The main notebook responsible for the data extraction, if it is your first time exploring this project, it is recommended to start there, since the analyses done depend on the extracted data.

- **02_1_data_cleaning**:

Cleaning, reformating, renaming, null fills, notebook responsible for tyding the data obtained from the API. Saves the result to parquet.

- **02_2_enriched_columns**:

Addition of columns that are too heavy to maintain in a single file, like tokens with stopwords, tokens without stopwords, emojis, mentions, hashtags.

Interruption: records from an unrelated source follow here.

-- ==== Sys2Proof/Laws/State.lean ====
section
/-!
SUPPORT. The small lemmas of the state's updates: for each update and each field it does not touch, that the field is as before
(true by unfolding, for the simplifier), and that what was written is read back.
-/
namespace Sys2Proof.Machine

open Sys2Proof

set_option Elab.async false

@[simp] theorem State.bump_pending (s : State) (off n : Nat) : (s.bump off n).pending = s.pending := rfl
@[simp] theorem State.bump_ms (s : State) (off n : Nat) : (s.bump off n).ms = s.ms := rfl
@[simp] theorem State.bump_hg (s : State) (off n : Nat) : (s.bump off n).hg = s.hg := rfl
@[simp] theorem State.bump_mv (s : State) (off n : Nat) : (s.bump off n).mv = s.mv := rfl
@[simp] theorem State.bump_ham (s : State) (off n : Nat) : (s.bump off n).ham = s.ham := rfl
@[simp] theorem State.bump_ld (s : State) (off n : Nat) : (s.bump off n).ld = s.ld := rfl
@[simp] theorem State.bump_tb (s : State) (off n : Nat) : (s.bump off n).tb = s.tb := rfl
@[simp] theorem State.bump_irq (s : State) (off n : Nat) : (s.bump off n).irq = s.irq := rfl
@[simp] theorem State.bump_pcie (s : State) (off n : Nat) : (s.bump off n).pcie = s.pcie := rfl
@[simp] theorem State.bump_im (s : State) (off n : Nat) : (s.bump off n).im = s.im := rfl
@[simp] theorem State.bump_mc (s : State) (off n : Nat) : (s.bump off n).mc = s.mc := rfl
@[simp] theorem State.bump_af (s : State) (off n : Nat) : (s.bump off n).af = s.af := rfl
@[simp] theorem State.bump_uk (s : State) (off n : Nat) : (s.bump off n).uk = s.uk := rfl
@[simp] theorem State.bump_xe (s : State) (off n : Nat) : (s.bump off n).xe = s.xe := rfl
@[simp] theorem State.bump_fab (s : State) (off n : Nat) : (s.bump off n).fab = s.fab := rfl
@[simp] theorem State.bump_regs (s : State) (off n : Nat) : (s.bump off n).regs = s.regs := rfl
@[simp] theorem State.bump_latches (s : State) (off n : Nat) : (s.bump off n).latches = s.latches := rfl
@[simp] theorem State.bump_free (s : State) (off n : Nat) : (s.bump off n).free = s.free := rfl
@[simp] theorem State.bump_out (s : State) (off n : Nat) : (s.bump off n).out = s.out := rfl

@[simp] theorem State.setReg_pending (s : State) (off v : Nat) : (s.setReg off v).pending = s.pending := rfl
@[simp] theorem State.setReg_ms (s : State) (off v : Nat) : (s.setReg off v).ms = s.ms := rfl
@[simp] theorem State.setReg_hg (s : State) (off v : Nat) : (s.setReg off v).hg = s.hg := rfl
@[simp] theorem State.setReg_mv (s : State) (off v : Nat) : (s.setReg off v).mv = s.mv := rfl
@[simp] theorem State.setReg_ham (s : State) (off v : Nat) : (s.setReg off v).ham = s.ham := rfl
@[simp] theorem State.setReg_ld (s : State) (off v : Nat) : (s.setReg off v).ld = s.ld := rfl
@[simp] theorem State.setReg_tb (s : State) (off v : Nat) : (s.setReg off v).tb = s.tb := rfl
@[simp] theorem State.setReg_irq (s : State) (off v : Nat) : (s.setReg off v).irq = s.irq := rfl
@[simp] theorem State.setReg_pcie (s : State) (off v : Nat) : (s.setReg off v).pcie = s.pcie := rfl
@[simp] theorem State.setReg_im (s : State) (off v : Nat) : (s.setReg off v).im = s.im := rfl
@[simp] theorem State.setReg_mc (s : State) (off v : Nat) : (s.setReg off v).mc = s.mc := rfl
@[simp] theorem State.setReg_af (s : State) (off v : Nat) : (s.setReg off v).af = s.af := rfl
@[simp] theorem State.setReg_uk (s : State) (off v : Nat) : (s.setReg off v).uk = s.uk := rfl
@[simp] theorem State.setReg_xe (s : State) (off v : Nat) : (s.setReg off v).xe = s.xe := rfl
@[simp] theorem State.setReg_fab (s : State) (off v : Nat) : (s.setReg off v).fab = s.fab := rfl
@[simp] theorem State.setReg_ctrs (s : State) (off v : Nat) : (s.setReg off v).ctrs = s.ctrs := rfl
@[simp] theorem State.setReg_latches (s : State) (off v : Nat) : (s.setReg off v).latches = s.latches := rfl
@[simp] theorem State.setReg_free (s : State) (off v : Nat) : (s.setReg off v).free = s.free := rfl
@[simp] theorem State.setReg_out (s : State) (off v : Nat) : (s.setReg off v).out = s.out := rfl

@[simp] theorem State.putByte_pending (s : State) (a : Nat) (v : Byte) : (s.putByte a v).pending = s.pending := rfl
@[simp] theorem State.putByte_hg (s : State) (a : Nat) (v : Byte) : (s.putByte a v).hg = s.hg := rfl
@[simp] theorem State.putByte_mv (s : State) (a : Nat) (v : Byte) : (s.putByte a v).mv = s.mv := rfl
@[simp] theorem State.putByte_ham (s : State) (a : Nat) (v : Byte) : (s.putByte a v).ham = s.ham := rfl
@[simp] theorem State.putByte_ld (s : State) (a : Nat) (v : Byte) : (s.putByte a v).ld = s.ld := rfl
@[simp] theorem State.putByte_tb (s : State) (a : Nat) (v : Byte) : (s.putByte a v).tb = s.tb := rfl
@[simp] theorem State.putByte_irq (s : State) (a : Nat) (v : Byte) : (s.putByte a v).irq = s.irq := rfl
@[simp] theorem State.putByte_pcie (s : State) (a : Nat) (v : Byte) : (s.putByte a v).pcie = s.pcie := rfl
@[simp] theorem State.putByte_im (s : State) (a : Nat) (v : Byte) : (s.putByte a v).im = s.im := rfl
@[simp] theorem State.putByte_mc (s : State) (a : Nat) (v : Byte) : (s.putByte a v).mc = s.mc := rfl
@[simp] theorem State.putByte_af (s : State) (a : Nat) (v : Byte) : (s.putByte a v).af = s.af := rfl
@[simp] theorem State.putByte_uk (s : State) (a : Nat) (v : Byte) : (s.putByte a v).uk = s.uk := rfl
@[simp] theorem State.putByte_xe (s : State) (a : Nat) (v : Byte) : (s.putByte a v).xe = s.xe := rfl
@[simp] theorem State.putByte_fab (s : State) (a : Nat) (v : Byte) : (s.putByte a v).fab = s.fab := rfl
@[simp] theorem State.putByte_regs (s : State) (a : Nat) (v : Byte) : (s.putByte a v).regs = s.regs := rfl
@[simp] theorem State.putByte_ctrs (s : State) (a : Nat) (v : Byte) : (s.putByte a v).ctrs = s.ctrs := rfl
@[simp] theorem State.putByte_latches (s : State) (a : Nat) (v : Byte) : (s.putByte a v).latches = s.latches := rfl
@[simp] theorem State.putByte_free (s : State) (a : Nat) (v : Byte) : (s.putByte a v).free = s.free := rfl
@[simp] theorem State.putByte_out (s : State) (a : Nat) (v : Byte) : (s.putByte a v).out = s.out := rfl

@[simp] theorem State.setMeta_pending (s : State) (cw : Nat) (poison : Bool) (zone : Nat) : (s.setMeta cw poison zone).pending = s.pending := rfl
@[simp] theorem State.setMeta_hg (s : State) (cw : Nat) (poison : Bool) (zone : Nat) : (s.setMeta cw poison zone).hg = s.hg := rfl
@[simp] theorem State.setMeta_mv (s : State) (cw : Nat) (poison : Bool) (zone : Nat) : (s.setMeta cw poison zone).mv = s.mv := rfl
@[simp] theorem State.setMeta_ham (s : State) (cw : Nat) (poison : Bool) (zone : Nat) : (s.setMeta cw poison zone).ham = s.ham := rfl
@[simp] theorem State.setMeta_ld (s : State) (cw : Nat) (poison : Bool) (zone : Nat) : (s.setMeta cw poison zone).ld = s.ld := rfl
@[simp] theorem State.setMeta_tb (s : State) (cw : Nat) (poison : Bool) (zone : Nat) : (s.setMeta cw poison zone).tb = s.tb := rfl
@[simp] theorem State.setMeta_irq (s : State) (cw : Nat) (poison : Bool) (zone : Nat) : (s.setMeta cw poison zone).irq = s.irq := rfl
@[simp] theorem State.setMeta_pcie (s : State) (cw : Nat) (poison : Bool) (zone : Nat) : (s.setMeta cw poison zone).pcie = s.pcie := rfl
@[simp] theorem State.setMeta_im (s : State) (cw : Nat) (poison : Bool) (zone : Nat) : (s.setMeta cw poison zone).im = s.im := rfl
@[simp] theorem State.setMeta_mc (s : State) (cw : Nat) (poison : Bool) (zone : Nat) : (s.setMeta cw poison zone).mc = s.mc := rfl
@[simp] theorem State.setMeta_af (s : State) (cw : Nat) (poison : Bool) (zone : Nat) : (s.setMeta cw poison zone).af = s.af := rfl
@[simp] theorem State.setMeta_uk (s : State) (cw : Nat) (poison : Bool) (zone : Nat) : (s.setMeta cw poison zone).uk = s.uk := rfl
@[simp] theorem State.setMeta_xe (s : State) (cw : Nat) (poison : Bool) (zone : Nat) : (s.setMeta cw poison zone).xe = s.xe := rfl
@[simp] theorem State.setMeta_fab (s : State) (cw : Nat) (poison : Bool) (zone : Nat) : (s.setMeta cw poison zone).fab = s.fab := rfl
@[simp] theorem State.setMeta_regs (s : State) (cw : Nat) (poison : Bool) (zone : Nat) : (s.setMeta cw poison zone).regs = s.regs := rfl
@[simp] theorem State.setMeta_ctrs (s : State) (cw : Nat) (poison : Bool) (zone : Nat) : (s.setMeta cw poison zone).ctrs = s.ctrs := rfl
@[simp] theorem State.setMeta_latches (s : State) (cw : Nat) (poison : Bool) (zone : Nat) : (s.setMeta cw poison zone).latches = s.latches := rfl
@[simp] theorem State.setMeta_free (s : State) (cw : Nat) (poison : Bool) (zone : Nat) : (s.setMeta cw poison zone).free = s.free := rfl
@[simp] theorem State.setMeta_out (s : State) (cw : Nat) (poison : Bool) (zone : Nat) : (s.setMeta cw poison zone).out = s.out := rfl

@[simp] theorem State.setPort_pending (s : State) (p : Nat) (x : Port) : (s.setPort p x).pending = s.pending := rfl
@[simp] theorem State.setPort_ms (s : State) (p : Nat) (x : Port) : (s.setPort p x).ms = s.ms := rfl
@[simp] theorem State.setPort_hg (s : State) (p : Nat) (x : Port) : (s.setPort p x).hg = s.hg := rfl
@[simp] theorem State.setPort_mv (s : State) (p : Nat) (x : Port) : (s.setPort p x).mv = s.mv := rfl
@[simp] theorem State.setPort_ham (s : State) (p : Nat) (x : Port) : (s.setPort p x).ham = s.ham := rfl
@[simp] theorem State.setPort_ld (s : State) (p : Nat) (x : Port) : (s.setPort p x).ld = s.ld := rfl
@[simp] theorem State.setPort_tb (s : State) (p : Nat) (x : Port) : (s.setPort p x).tb = s.tb := rfl
@[simp] theorem State.setPort_irq (s : State) (p : Nat) (x : Port) : (s.setPort p x).irq = s.irq := rfl
@[simp] theorem State.setPort_pcie (s : State) (p : Nat) (x : Port) : (s.setPort p x).pcie = s.pcie := rfl
@[simp] theorem State.setPort_im (s : State) (p : Nat) (x : Port) : (s.setPort p x).im = s.im := rfl
@[simp] theorem State.setPort_mc (s : State) (p : Nat) (x : Port) : (s.setPort p x).mc = s.mc := rfl
@[simp] theorem State.setPort_af (s : State) (p : Nat) (x : Port) : (s.setPort p x).af = s.af := rfl
@[simp] theorem State.setPort_uk (s : State) (p : Nat) (x : Port) : (s.setPort p x).uk = s.uk := rfl
@[simp] theorem State.setPort_xe (s : State) (p : Nat) (x : Port) : (s.setPort p x).xe = s.xe := rfl
@[simp] theorem State.setPort_regs (s : State) (p : Nat) (x : Port) : (s.setPort p x).regs = s.regs := rfl
@[simp] theorem State.setPort_ctrs (s : State) (p : Nat) (x : Port) : (s.setPort p x).ctrs = s.ctrs := rfl
@[simp] theorem State.setPort_latches (s : State) (p : Nat) (x : Port) : (s.setPort p x).latches = s.latches := rfl
@[simp] theorem State.setPort_free (s : State) (p : Nat) (x : Port) : (s.setPort p x).free = s.free := rfl
@[simp] theorem State.setPort_out (s : State) (p : Nat) (x : Port) : (s.setPort p x).out = s.out := rfl

@[simp] theorem State.updCmd_pending (s : State) (q : Nat) (f : Cmd → Cmd) : (s.updCmd q f).pending = s.pending := rfl
@[simp] theorem State.updCmd_ms (s : State) (q : Nat) (f : Cmd → Cmd) : (s.updCmd q f).ms = s.ms := rfl
@[simp] theorem State.updCmd_mv (s : State) (q : Nat) (f : Cmd → Cmd) : (s.updCmd q f).mv = s.mv := rfl
@[simp] theorem State.updCmd_ham (s : State) (q : Nat) (f : Cmd → Cmd) : (s.updCmd q f).ham = s.ham := rfl
@[simp] theorem State.updCmd_ld (s : State) (q : Nat) (f : Cmd → Cmd) : (s.updCmd q f).ld = s.ld := rfl
@[simp] theorem State.updCmd_tb (s : State) (q : Nat) (f : Cmd → Cmd) : (s.updCmd q f).tb = s.tb := rfl
@[simp] theorem State.updCmd_irq (s : State) (q : Nat) (f : Cmd → Cmd) : (s.updCmd q f).irq = s.irq := rfl
@[simp] theorem State.updCmd_pcie (s : State) (q : Nat) (f : Cmd → Cmd) : (s.updCmd q f).pcie = s.pcie := rfl
@[simp] theorem State.updCmd_im (s : State) (q : Nat) (f : Cmd → Cmd) : (s.updCmd q f).im = s.im := rfl
@[simp] theorem State.updCmd_mc (s : State) (q : Nat) (f : Cmd → Cmd) : (s.updCmd q f).mc = s.mc := rfl
@[simp] theorem State.updCmd_af (s : State) (q : Nat) (f : Cmd → Cmd) : (s.updCmd q f).af = s.af := rfl
@[simp] theorem State.updCmd_uk (s : State) (q : Nat) (f : Cmd → Cmd) : (s.updCmd q f).uk = s.uk := rfl
@[simp] theorem State.updCmd_xe (s : State) (q : Nat) (f : Cmd → Cmd) : (s.updCmd q f).xe = s.xe := rfl
@[simp] theorem State.updCmd_fab (s : State) (q : Nat) (f : Cmd → Cmd) : (s.updCmd q f).fab = s.fab := rfl
@[simp] theorem State.updCmd_regs (s : State) (q : Nat) (f : Cmd → Cmd) : (s.updCmd q f).regs = s.regs := rfl
@[simp] theorem State.updCmd_ctrs (s : State) (q : Nat) (f : Cmd → Cmd) : (s.updCmd q f).ctrs = s.ctrs := rfl
@[simp] theorem State.updCmd_latches (s : State) (q : Nat) (f : Cmd → Cmd) : (s.updCmd q f).latches = s.latches := rfl
@[simp] theorem State.updCmd_free (s : State) (q : Nat) (f : Cmd → Cmd) : (s.updCmd q f).free = s.free := rfl
@[simp] theorem State.updCmd_out (s : State) (q : Nat) (f : Cmd → Cmd) : (s.updCmd q f).out = s.out := rfl

@[simp] theorem State.noteArrival_pending (s : State) (n : Nat) : (s.noteArrival n).pending = s.pending := rfl
@[simp] theorem State.noteArrival_ms (s : State) (n : Nat) : (s.noteArrival n).ms = s.ms := rfl
@[simp] theorem State.noteArrival_hg (s : State) (n : Nat) : (s.noteArrival n).hg = s.hg := rfl
@[simp] theorem State.noteArrival_mv (s : State) (n : Nat) : (s.noteArrival n).mv = s.mv := rfl
@[simp] theorem State.noteArrival_ham (s : State) (n : Nat) : (s.noteArrival n).ham = s.ham := rfl
@[simp] theorem State.noteArrival_ld (s : State) (n : Nat) : (s.noteArrival n).ld = s.ld := rfl
@[simp] theorem State.noteArrival_tb (s : State) (n : Nat) : (s.noteArrival n).tb = s.tb := rfl
@[simp] theorem State.noteArrival_pcie (s : State) (n : Nat) : (s.noteArrival n).pcie = s.pcie := rfl
@[simp] theorem State.noteArrival_im (s : State) (n : Nat) : (s.noteArrival n).im = s.im := rfl
@[simp] theorem State.noteArrival_mc (s : State) (n : Nat) : (s.noteArrival n).mc = s.mc := rfl
@[simp] theorem State.noteArrival_af (s : State) (n : Nat) : (s.noteArrival n).af = s.af := rfl
@[simp] theorem State.noteArrival_uk (s : State) (n : Nat) : (s.noteArrival n).uk = s.uk := rfl
@[simp] theorem State.noteArrival_xe (s : State) (n : Nat) : (s.noteArrival n).xe = s.xe := rfl
@[simp] theorem State.noteArrival_fab (s : State) (n : Nat) : (s.noteArrival n).fab = s.fab := rfl
@[simp] theorem State.noteArrival_regs (s : State) (n : Nat) : (s.noteArrival n).regs = s.regs := rfl
@[simp] theorem State.noteArrival_ctrs (s : State) (n : Nat) : (s.noteArrival n).ctrs = s.ctrs := rfl
@[simp] theorem State.noteArrival_latches (s : State) (n : Nat) : (s.noteArrival n).latches = s.latches := rfl
@[simp] theorem State.noteArrival_free (s : State) (n : Nat) : (s.noteArrival n).free = s.free := rfl
@[simp] theorem State.noteArrival_out (s : State) (n : Nat) : (s.noteArrival n).out = s.out := rfl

- **02_3_pandas_profiling**:

Basic understanding of some of the columns from the clean dataset (not the enriched ones) with pandas profiling.

- **03_1_cloud_of_words**:

Drawing of cloud of words from the tokens without stopwords from the enriched dataset.

- **03_2_cloud_of_emojis**:

Drawing cloud of emojis from the emojis column from the enriched dataset.

- **03_3_comment_statistics**:

Basic descriptive analysis of some of the columns obtained from the clean dataset.

- **03_4_ngrams**:

Ngrams and cloud of words (with the ngrams) with the tokens with stopwords from the enriched dataset.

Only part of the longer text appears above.